• [EXERCISE BRIEF] If a line in the data holds the string "pinOf", list it.

________________________________________

theorem pinMode_ran {c : Cfg} {P : Event → Prop} {r : Role} {p : Pin} {d : Dir} {s : State}
    (hp : c.pinOf r = some p) (he : P (.mode r d)) : Ran c P id s (pinMode r p d s) := by
  unfold pinMode
  refine callPrim_ran _ _ fun n _ => Ran.event ⟨rfl, ?_, rfl, rfl, rfl, Iff.rfl⟩ he
  simp [replay, replayEvent, hp, pin_eq]

theorem pinRead_ran {c : Cfg} {P : Event → Prop} {r : Role} {p : Pin} {s : State}
    (he : ∀ v, P (.read r v)) : Ran c P Prod.snd s (pinRead r p s) := by
  unfold pinRead
  split
  · exact callPrim_ran _ _ fun n _ => Ran.event (e := .read r _)
      ⟨rfl, by simp [replay, replayEvent], rfl, rfl, rfl, Iff.rfl⟩ (he _)
  · rfl

theorem emit_ran {c : Cfg} {P : Event → Prop} {s : State} {p : Prim} {e : Event} (hr : ∀ m, replayEvent c m e = m)
    (he : P e) : Ran c P id s (Machine.andThen (callPrim p s) fun s => .next (s.emit e)) :=
  callPrim_ran _ _ fun n _ => Ran.event ⟨rfl, by simp [replay, hr], rfl, rfl, rfl, Iff.rfl⟩ he

/-! The engine. -/

/-- The events an engine invocation may make (41_transfer_engine.md R142, R147, R160). -/
def EngineEvent (c : Cfg) (e : Event) : Prop :=
  match c.bus with
  | .hardware _ => ∃ s r, e = .transfer s r ∧ r.length = s.length
  | .software w =>
    (∃ v, e = .write .clk v) ∨ (∃ v, e = .write .mosi v ∧ w.mosi.isSome) ∨ (∃ v, e = .read .miso v ∧ w.miso.isSome) ∨
      (e = .delay c.halfPeriod ∧ c.halfPeriod ≠ 0)

theorem waitHalf_ran {c : Cfg} {w : SwPins} (hb : c.bus = .software w) {s : State} :
    Ran c (EngineEvent c) id s (waitHalf c s) := by
  unfold waitHalf
  split
  · next h =>
    refine emit_ran (fun _ => rfl) ?_
    unfold EngineEvent; rw [hb]
    exact .inr (.inr (.inr ⟨rfl, by omega⟩))
  · exact Ran.next (Ext.refl c s)

theorem clkWrite_ran {c : Cfg} {w : SwPins} (hb : c.bus = .software w) {v : Level} {s : State} :
    Ran c (EngineEvent c) id s (pinWrite .clk w.clk v s) := by
  refine pinWrite_ran (by simp [Cfg.pinOf, hb]) ?_
  unfold EngineEvent; rw [hb]
  exact .inl ⟨v, rfl⟩

theorem mosiWrite_ran {c : Cfg} {w : SwPins} (hb : c.bus = .software w) {p : Pin} (hm : w.mosi = some p) {v : Level}
    {s : State} : Ran c (EngineEvent c) id s (pinWrite .mosi p v s) := by
  refine pinWrite_ran (by simp [Cfg.pinOf, hb, hm]) ?_
  unfold EngineEvent; rw [hb]
  exact .inr (.inl ⟨v, rfl, by simp [hm]⟩)

theorem driveIfChanged_ran {c : Cfg} {w : SwPins} (hb : c.bus = .software w) {bit : Level} {s : State} :
    Ran c (EngineEvent c) id s (driveIfChanged w bit s) := by
  unfold driveIfChanged
  split
  · exact Ran.next (Ext.refl c s)
  · next p hm =>
    split
    · exact Ran.next (Ext.refl c s)
    · refine (mosiWrite_ran hb hm).andThen fun t es _ => Ran.next (Ext.silent rfl rfl rfl rfl rfl rfl)

theorem driveAlways_ran {c : Cfg} {w : SwPins} (hb : c.bus = .software w) {bit : Level} {s : State} :
    Ran c (EngineEvent c) id s (driveAlways w bit s) := by
  unfold driveAlways
  split
  · exact Ran.next (Ext.refl c s)
  · next p hm => exact mosiWrite_ran hb hm

theorem sample_ran {c : Cfg} {w : SwPins} (hb : c.bus = .software w) {s : State} :
    Ran c (EngineEvent c) id s (sample w s) := by
  unfold sample
  split
  · exact Ran.next (Ext.refl c s)
  · next p hm =>
    refine Ran.andThen (pinRead_ran ?_) fun r es _ => ?_
    · intro v; unfold EngineEvent; rw [hb]; exact .inr (.inr (.inl ⟨v, rfl, by simp [hm]⟩))
    · cases r.1 <;> exact Ran.next (Ext.silent rfl rfl rfl rfl rfl rfl)

theorem bitSlot_ran {c : Cfg} {w : SwPins} (hb : c.bus = .software w) {s : State} :
    Ran c (EngineEvent c) id s (bitSlot c w s) := by
  unfold bitSlot
  refine (waitHalf_ran hb).andThen fun t es _ => Ran.andThen (st := id) ?_ fun u es _ =>
    Ran.next (Ext.silent rfl rfl rfl rfl rfl rfl)
  split
  · unfold sequenceB
    exact (clkWrite_ran hb).andThen fun _ _ _ => (waitHalf_ran hb).andThen fun _ _ _ =>
      (driveAlways_ran hb).andThen fun _ _ _ => (clkWrite_ran hb).andThen fun _ _ _ => sample_ran hb
  · unfold sequenceA
    exact (driveIfChanged_ran hb).andThen fun _ _ _ => (clkWrite_ran hb).andThen fun _ _ _ =>
      (waitHalf_ran hb).andThen fun _ _ _ => (sample_ran hb).andThen fun _ _ _ => clkWrite_ran hb

theorem bitSlots_ran {c : Cfg} {w : SwPins} (hb : c.bus = .software w) (n : Nat) :
    ∀ {s : State}, Ran c (EngineEvent c) id s (bitSlots c w n s) := by
  induction n with
  | zero => intro s; exact Ran.next (Ext.refl c s)
  | succ n ih => intro s; exact (bitSlot_ran hb).andThen fun t es _ => ih

theorem advance_silent (c : Cfg) (s : State) (n : Nat) : Ext c s (s.advance n) [] :=
  Ext.silent rfl rfl rfl rfl (by simp [State.advance, State.setSeq, Option.map_map, Function.comp_def]) rfl

theorem atPhase_silent (c : Cfg) (s : State) (p : Phase) : Ext c s (s.atPhase p) [] :=
  Ext.silent rfl rfl rfl rfl (by simp [State.atPhase, State.setSeq, Option.map_map, Function.comp_def]) rfl

theorem swBytes_ran {c : Cfg} {w : SwPins} (hb : c.bus = .software w) (bs : List Byte) :
    ∀ {s : State}, Ran c (EngineEvent c) Prod.snd s (swBytes c w bs s) := by
  induction bs with
  | nil => intro s; exact Ran.next (Ext.refl c s)
  | cons b bs ih =>
    intro s
    refine Ran.andThen (st := Prod.snd) ?_ fun r es _ => Ran.andThen ih fun rs es _ => Ran.next (Ext.refl c _)
    refine Ran.andThen (st := id) ?_ fun t es _ => Ran.next (advance_silent c t 1)
    exact Ran.from_silent (s' := s.loadByte c b) (Ext.silent rfl rfl rfl rfl rfl rfl) (bitSlots_ran hb 8)

/-- Whatever the state, an engine invocation makes engine events only, and stops only at a pin or a hang. -/
theorem engine_ran {c : Cfg} (bs : List Byte) {s : State} : Ran c (EngineEvent c) Prod.snd s (engine c bs s) := by
  unfold engine
  cases bs with
  | nil => exact Ran.next (Ext.refl c s)
  | cons b bs =>
    dsimp only
    cases hb : c.bus with
    | hardware p =>
      refine Ran.andThen (st := Prod.snd) ?_ fun r es _ => Ran.next (advance_silent c r.2 _)
      refine callPrim_ran _ _ fun n _ => Ran.event (e := .transfer (b :: bs) _)
        ⟨rfl, by simp [replay, replayEvent], rfl, rfl, rfl, Iff.rfl⟩ ?_
      unfold EngineEvent; rw [hb]
      exact ⟨_, _, rfl, by simp⟩
    | software w =>
      refine Ran.andThen (st := Prod.snd) ?_ fun r es _ => Ran.next (Ext.silent rfl rfl rfl rfl rfl rfl)
      exact Ran.from_silent
        (s' := s.setRegs { s.regs with lastMosi := !maskedBit b (startMask c.order) })
        (Ext.silent rfl rfl rfl rfl rfl rfl) (swBytes_ran hb (b :: bs))

theorem xferByte_ran {c : Cfg} (b : Byte) {s : State} : Ran c (EngineEvent c) Prod.snd s (xferByte c b s) :=
  Ran.andThen (engine_ran [b]) fun r _ _ => Ran.next (Ext.refl c r.2)

theorem xferAll_ran {c : Cfg} (bs : List Byte) : ∀ {s : State}, Ran c (EngineEvent c) Prod.snd s (xferAll c bs s) := by
  induction bs with
  | nil => intro s; exact Ran.next (Ext.refl c s)
  | cons b bs ih =>
    intro s
    exact Ran.andThen (xferByte_ran b) fun r _ _ => Ran.andThen ih fun rs _ _ => Ran.next (Ext.refl c _)

/-! Any operation of a live handle. -/

/-- The events any operation of a live handle may make: chip-select only under its control (10_state.md R31), a
direction only as BEGIN gives it (40_lifecycle_control.md R113), the peripheral only in Hardware mode, clock, data and delays only in Software mode (41_transfer_engine.md R142), delays of the half period (R147). -/
def HandleEvent (h : Handle) (e : Event) : Prop :=
  match e with
  | .write .cs _ | .mode .cs .output => h.csControlEnabled = true
  | .write .clk _ | .mode .clk .output | .write .mosi _ | .mode .mosi .output | .read .miso _ | .mode .miso .input =>
    ∃ w, h.cfg.bus = .software w
  | .delay n => (∃ w, h.cfg.bus = .software w) ∧ n = h.cfg.halfPeriod ∧ n ≠ 0
  | .setup | .release | .beginSession .. | .endSession | .transfer .. => ∃ p, h.cfg.bus = .hardware p
  | .write .miso _ | .read .cs _ | .read .clk _ | .read .mosi _ => False
  | .mode .cs .input | .mode .cs .unconfigured | .mode .clk .input | .mode .clk .unconfigured | .mode .mosi .input
  | .mode .mosi .unconfigured | .mode .miso .output | .mode .miso .unconfigured => False

theorem EngineEvent.handleEvent {h : Handle} {e : Event} (he : EngineEvent h.cfg e) : HandleEvent h e := by
  unfold EngineEvent at he
  cases hb : h.cfg.bus with
  | hardware p =>
    rw [hb] at he
    obtain ⟨s, r, rfl, _⟩ := he
    exact ⟨p, hb⟩
  | software w =>
    rw [hb] at he
    rcases he with ⟨v, rfl⟩ | ⟨v, rfl, _⟩ | ⟨v, rfl, _⟩ | ⟨rfl, hn⟩
    · exact ⟨w, hb⟩
    · exact ⟨w, hb⟩
    · exact ⟨w, hb⟩
    · exact ⟨⟨w, hb⟩, rfl, hn⟩

theorem driveCs_ran {h : Handle} {s : State} (hs : s.handle = some h) (v : Level) :
    Ran h.cfg (HandleEvent h) id s (driveCs h.cfg v s) := by
  unfold driveCs
  rw [csControl_live hs]
  split
  · next hon => exact pinWrite_ran rfl hon
  · exact Ran.next (Ext.refl _ s)

theorem selected_ran {h : Handle} {α : Type} {body : State → Res (α × State)} {s : State} (hs : s.handle = some h)
    (hbody : ∀ u, Ran h.cfg (HandleEvent h) Prod.snd u (body u)) :
    Ran h.cfg (HandleEvent h) Prod.snd s (selected h.cfg body s) := by
  unfold selected
  refine Ran.andThen (st := id) (Ran.from_silent (s' := s.atPhase .csLow) (atPhase_silent _ _ _)
    (driveCs_ran (s := s.atPhase .csLow) hs _)) fun t es ht => ?_
  refine Ran.andThen (st := Prod.snd) (Ran.from_silent (s' := t.atPhase .transfers) (atPhase_silent _ _ _) (hbody _)) fun r es hr => ?_
  refine Ran.andThen (st := id) (Ran.from_silent (s' := r.2.atPhase .csHigh) (atPhase_silent _ _ _) (driveCs_ran (h := h) ?_ _)) fun u es _ =>
    Ran.next (Ext.refl _ _)
  rw [atPhase_handle, hr.handle]
  exact ht.handle.trans hs

theorem frame_ran {h : Handle} {α : Type} {body : State → Res (α × State)} {s : State} (hs : s.handle = some h)
    (hbody : ∀ u, Ran h.cfg (HandleEvent h) Prod.snd u (body u)) :
    Ran h.cfg (HandleEvent h) Prod.snd s (frame h.cfg body s) := by
  unfold frame beginSession endSession
  refine Ran.andThen (st := id) (Ran.from_silent (s' := s.atPhase .beginTransaction) (atPhase_silent _ _ _) ?_) fun t es ht => ?_
  · cases hb : h.cfg.bus with
    | hardware p => exact emit_ran (fun _ => rfl) ⟨p, hb⟩
    | software w => exact Ran.next (Ext.refl _ _)
  refine Ran.andThen (st := Prod.snd) (selected_ran (ht.handle.trans hs) hbody) fun r es hr => ?_
  refine Ran.andThen (st := id) (Ran.from_silent (s' := r.2.atPhase .endTransaction) (atPhase_silent _ _ _) ?_) fun u es _ => Ran.next (Ext.refl _ _)
  cases hb : h.cfg.bus with
  | hardware p => exact emit_ran (fun _ => rfl) ⟨p, hb⟩
  | software w => exact Ran.next (Ext.refl _ _)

________________________________________

• [SOLUTION FOR THIS PROBLEM]
    (hp : c.pinOf r = some p) (he : P (.mode r d)) : Ran c P id s (pinMode r p d s) := by
  refine pinWrite_ran (by simp [Cfg.pinOf, hb]) ?_
  refine pinWrite_ran (by simp [Cfg.pinOf, hb, hm]) ?_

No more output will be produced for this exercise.